Posted by Tim de Lisle at in Action: third Test

Crushed by the stuff of folklore





The icing on the cake for Australia. But what icing. © Getty Images
At Brisbane, they were remorseless. At Adelaide, they were first dogged, then ruthless. Today, the Australians were first determined, then majestic. England’s management have made many blunders in this series, but today wasn’t about the losing side. It was about the winners. This is the way Test matches should be won.

When Adam Gilchrist came in, at 365 for five, the game was virtually up. England were hardly going to make 400 to win the Test, or bat two days to draw it, so they were already praying for a monsoon in the midst of a drought. Gilchrist’s innings was the icing on the cake. But what icing.

Andrew Flintoff nearly got him early on, squirting to gully, and what followed underlined just how much Flintoff had achieved in keeping the greatest number seven in history quiet through a whole series. Once Flintoff took himself off, Gilchrist played Twenty20: two runs per ball, a couple of fours per over off the quicks, and a string of sixes that were so massive, they should really have been eights. It was magical stuff. This series hasn’t delivered the knife-edge excitement of 2005, but here was something to go into Ashes folklore.

The game had been shaped by four other batsmen: Matt Hayden, raging against the dying of the light: Ricky Ponting and Michael Hussey, maintaining their double run-machine act; and Michael Clarke, easing to another unnoticed hundred. England didn’t hold their half-chances, and didn’t bowl enough yorkers at Gilchrist. The heat of Perth may have got to them, but it could equally have been the heat of the Ashes kitchen, which has been too much for them at most of the critical moments in the past month.

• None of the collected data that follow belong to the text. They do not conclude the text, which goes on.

-- ==== Sys2Proof/Machine/Controller.lean ====
section
/-! DEFINITION. The controller (`45_controller.md` R190 to R203): key setup, message reset, and the two message
commands, each performed whole before the host's next access (R191). -/

namespace Sys2Proof.Machine

/-! ## Key setup and message reset -/

/-- `InitKey(d, KLEN)` (R192). A refused length drops the previous key and reads no byte of `KEY`. -/
def initKey (c : Cipher) (d : Dir) (klen : Nat) (s : State) : State :=
  if klen ∈ s.config.keySizes then
    { clearMessageFields s with
      keySchedule := some (c.expandKey (keyBytes s klen))
      dir := d
      state := .keyed
      tagOut := zeroBytes 16
      lastError := none
      status := .good }
  else
    { clearMessageFields s with
      keySchedule := none
      state := .unkeyed
      tagOut := zeroBytes 16
      lastError := some .badKey
      status := .error .badKey }

/-- `INIT_ENKEY klen` (R192). -/
def execInitEnkey (klen : Nat) (s : State) : Host.Outcome State Fault Refusal :=
  .next (initKey Config.cipher .enc klen s)

/-- `INIT_DEKEY klen` (R193). -/
def execInitDekey (klen : Nat) (s : State) : Host.Outcome State Fault Refusal :=
  .next (initKey Config.cipher .dec klen s)

/-- `MSG_RESET` (R194), which is also the way back from `ERROR` and `MESSAGE_FAILED` (`60_exceptions.md` R241). In
`UNKEYED` it is refused and changes nothing else. -/
def execMsgReset (s : State) : Host.Outcome State Fault Refusal :=
  .next (if s.state = .unkeyed then
    { s with lastError := some .badAuthCall, status := .error .badAuthCall }
  else
    { clearMessageFields s with
      state := .keyed, tagOut := zeroBytes 16, lastError := none, status := .good })

/-! ## Message commands -/

/-- `CheckSequencing(d)` (R196). -/
def checkSequencing (d : Dir) (s : State) : Option ErrorCode :=
  if s.state ≠ .keyed ∨ s.dir ≠ d then some .badAuthCall else none

/-- `CheckNonceAndTag(NLEN, TLEN)` (R197). -/
def checkNonceAndTag (nlen tlen : Nat) : Option ErrorCode :=
  if ¬ nonceLenLegal nlen then some .badNonceLength
  else if ¬ tagLenLegal tlen then some .badAuthFieldLength
  else none

/-- `CheckLengths(NLEN)` (R198). -/
def checkLengths (nlen : Nat) (s : State) : Option ErrorCode :=
  if s.config.lenMax < s.hdrLenReg.toNat then some .authLengthError
  else if 2 ^ (8 * (15 - nlen)) ≤ s.msgLenReg.toNat ∨ s.config.lenMax < s.msgLenReg.toNat then
    some .msgLengthError
  else none

/-- The checks of a message command in their order; the first that fails is the one reported (R195, R240). -/
def checkMessage (d : Dir) (nlen tlen : Nat) (s : State) : Option ErrorCode :=
  (checkSequencing d s).or ((checkNonceAndTag nlen tlen).or (checkLengths nlen s))

/-- `Latch(NLEN, TLEN)` (R199). -/
def latch (nlen tlen : Nat) (s : State) : State :=
  { s with
    nonceLen := BitVec.ofNat 8 nlen
    tagLen := BitVec.ofNat 8 tlen
    headerLen := s.hdrLenReg
    msgLen := s.msgLenReg
    headerLimit := BitVec.ofNat 64 (aadBlocks s.hdrLenReg.toNat)
    cnt := 0
    textPosition := 0
    state := .processing
    phase := .b0 }

/-- `Message(d, NLEN, TLEN)` (R195), from the first check to the write of `STATUS` (R191). -/
def message (c : Cipher) (d : Dir) (nlen tlen : Nat) (s : State) : Host.Outcome State Fault Refusal :=
  match checkMessage d nlen tlen s with
  | some code => .next (raiseStatus code s)
  | none => runMessage c (latch nlen tlen s)

/-- `ENCRYPT_MESSAGE nlen, tlen` (R200). -/
def execEncryptMessage (nlen tlen : Nat) (s : State) : Host.Outcome State Fault Refusal :=
  message Config.cipher .enc nlen tlen s

/-- `DECRYPT_MESSAGE nlen, tlen` (R201). -/
def execDecryptMessage (nlen tlen : Nat) (s : State) : Host.Outcome State Fault Refusal :=
  message Config.cipher .dec nlen tlen s

end Sys2Proof.Machine
end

Australia had learnt from their mistake at Perth last year, when the scores in the first three innings were very similar, but their 500 came at a stodgy rate. South Africa were left needing to bat four sessions, rather than six and a bit. One slow, battling hundred – from Jacques Rudolph – was enough to save them. England need three, and the man best equipped to provide one, Andrew Strauss, has once again been rudely Koertzened.

England are back where they were after three days in Brisbane, playing only for pride. And they don’t have enough batsmen: the decision to stick with five bowlers has backfired, with Flintoff seeming unsure how to use Saj Mahmood. Collectively, they need to push the game into the fifth day.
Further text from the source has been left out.